■ **Aim of the exercise**
Your answer should be an exact copy of the lines from the start of the entries to the line containing "(b2n r.enable, 1)]", both included.

↓

/-! ### Rings, power, security, the counter window -/

/-- A register of a ring pair (R844); the doorbells are write-only and read as zero.
DESIGN CHOICE (log 53). -/
def Ring.readRing (r : Ring) (o : Nat) : Nat :=
  match o with
  | 0x00 => r.sqBase.toNat
  | 0x08 => r.cqBase.toNat
  | 0x10 => pack [(r.log2.toNat, 8), (b2n r.enable, 1)]
  | 0x28 => pack [(r.sqHead.toNat, 16), (r.cqTail.toNat, 16), (b2n r.phase, 1), (b2n r.error, 1)]
  | _ => 0

/-- The cap in force at a step tick (R983). -/
def Plan.capAt (p : Plan) (tick : Nat) : Nat :=
  ((p.caps.filter (fun e => bits e 23 0 ≤ tick)).map (fun e => bits e 35 24)).getLastD 3000

/-- The cap in force now: 3,000 W outside a step. -/
def Work.cap (w : Work) : Nat :=
  match w.plan with
  | some p => if w.stepping then p.capAt w.run.tick.toNat else 3000
  | none => 3000

/-- A register of the power and thermal block (R997 to R1003). -/
def State.readPwr (s : State) (o : Nat) : Nat :=
  let p := s.pwr
  match o with
  | 0x00 => pack [(b2n p.powerGood, 1), (p.lastReset.toNat, 2), (b2n (decide (s.w.cap < 3000)), 13), (s.w.cap, 16), (p.lastTickW.toNat, 12)]
  | 0x08 => pack [(p.voltMv.toNat, 16), (p.current.toNat, 16)]
  | 0x10 => pack [(b2n p.warn, 1), (b2n p.emergency, 1), (b2n p.emergencySeen, 1), (b2n p.inletHigh, 1)]
  | 0x18 => p.dies.toNat
  | 0x20 => p.bootTimes.toNat
  | 0x28 => p.capTicks.toNat
  | 0x30 => p.capHolds.toNat
  | 0x38 => p.emergencies.toNat
  | _ => 0

/-- The image of the slot booted from, and of the other slot. -/
def Sec.booted (x : Sec) : Option FwImage := if x.bootB then x.slotB else x.slotA
/-- The image of the other slot. -/
def Sec.other (x : Sec) : Option FwImage := if x.bootB then x.slotA else x.slotB

/-- VERSION and SVN of an image (R1058). -/
def fwReg : Option FwImage → Nat
  | some i => pack [(i.version.toNat, 32), (i.svn.toNat, 6)]
  | none => 0

/-- The codes of the debug states (R1057). -/
def Debug.code : Debug → Nat
  | .locked => 1 | .unlocked => 2 | .sealed => 3

/-- Whether FW_STAGE or a PLDM update holds the inactive slot (R1057). -/
def State.slotHeld (s : State) : Bool := s.sec.pldmBusy || s.w.rel.acts.any (fun a => a.code = 0x0B)

/-- A register of the security block (R1056 to R1058, R1046). -/
def State.readSec (s : State) (o : Nat) : Nat :=
  let x := s.sec
  match o with
  | 0x00 => pack [(b2n x.bootB, 1), (b2n x.activeB, 1), (b2n x.fallback, 1), (b2n x.other.isSome, 1), ((x.debug).code, 2),
      (b2n x.ownerRequire, 1), (((List.range 4).map (fun k => if (mget x.keys none k).isSome then 2 ^ k else 0)).sum, 4),
      (x.minSvn.toNat, 6), (b2n s.slotHeld, 1)]
  | 0x08 => fwReg x.booted
  | 0x10 => fwReg x.other
  | 0x18 => x.ownerNonce.toNat
  | 0x20 => x.debugNonce.toNat
  | 0x28 => x.authFails.toNat
  | 0x30 => s.w.trace.ptr.toNat
  | 0x38 => s.w.trace.lost.toNat
  | _ => 0

/-- LS_STATUS (R375). -/
def Core.lsStatus (c : Core) : Nat :=
  pack [(c.parityCount.toNat, 32), (c.bank0.part.toNat, 6), (b2n c.bank0.used, 1), (c.bank1.part.toNat, 6), (b2n c.bank1.used, 1)]

/-- GRID_SPARE_Ak (R460). -/
def ArraySpares.status (a : ArraySpares) : Nat :=
  pack [(a.row0.part.toNat, 6), (b2n a.row0.used, 1), (a.row1.part.toNat, 6), (b2n a.row1.used, 1),
    (a.col0.part.toNat, 6), (b2n a.col0.used, 1), (a.col1.part.toNat, 6), (b2n a.col1.used, 1)]

/-- A register of the counter window (R840, R841). -/
def Core.readWindow (c : Core) (o : Nat) : Nat :=
  if o = 0x68 then c.lsStatus
  else if 0x70 ≤ o ∧ o < 0x90 then (mget c.spares {} ((o - 0x70) / 8)).status
  else if 0x200 ≤ o ∧ o < 0x280 then (mget c.taskBase 0 ((o - 0x200) / 8)).toNat
  else if 0x280 ≤ o ∧ o < 0x300 then (mget c.taskBound 0 ((o - 0x280) / 8)).toNat
  else (mget c.counts 0 o).toNat

/-- The core that COUNTER_SELECT names; a logical core beyond the class shows zeros. -/
def Work.shownCore (w : Work) : Core :=
  if w.dev.counterSelect.toNat < w.rel.cls then w.core w.dev.counterSelect.toNat else {}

↑

■ **Solved problem**
/-! ### Rings, power, security, the counter window -/

/-- A register of a ring pair (R844); the doorbells are write-only and read as zero.
DESIGN CHOICE (log 53). -/
def Ring.readRing (r : Ring) (o : Nat) : Nat :=
  match o with
  | 0x00 => r.sqBase.toNat
  | 0x08 => r.cqBase.toNat
  | 0x10 => pack [(r.log2.toNat, 8), (b2n r.enable, 1)]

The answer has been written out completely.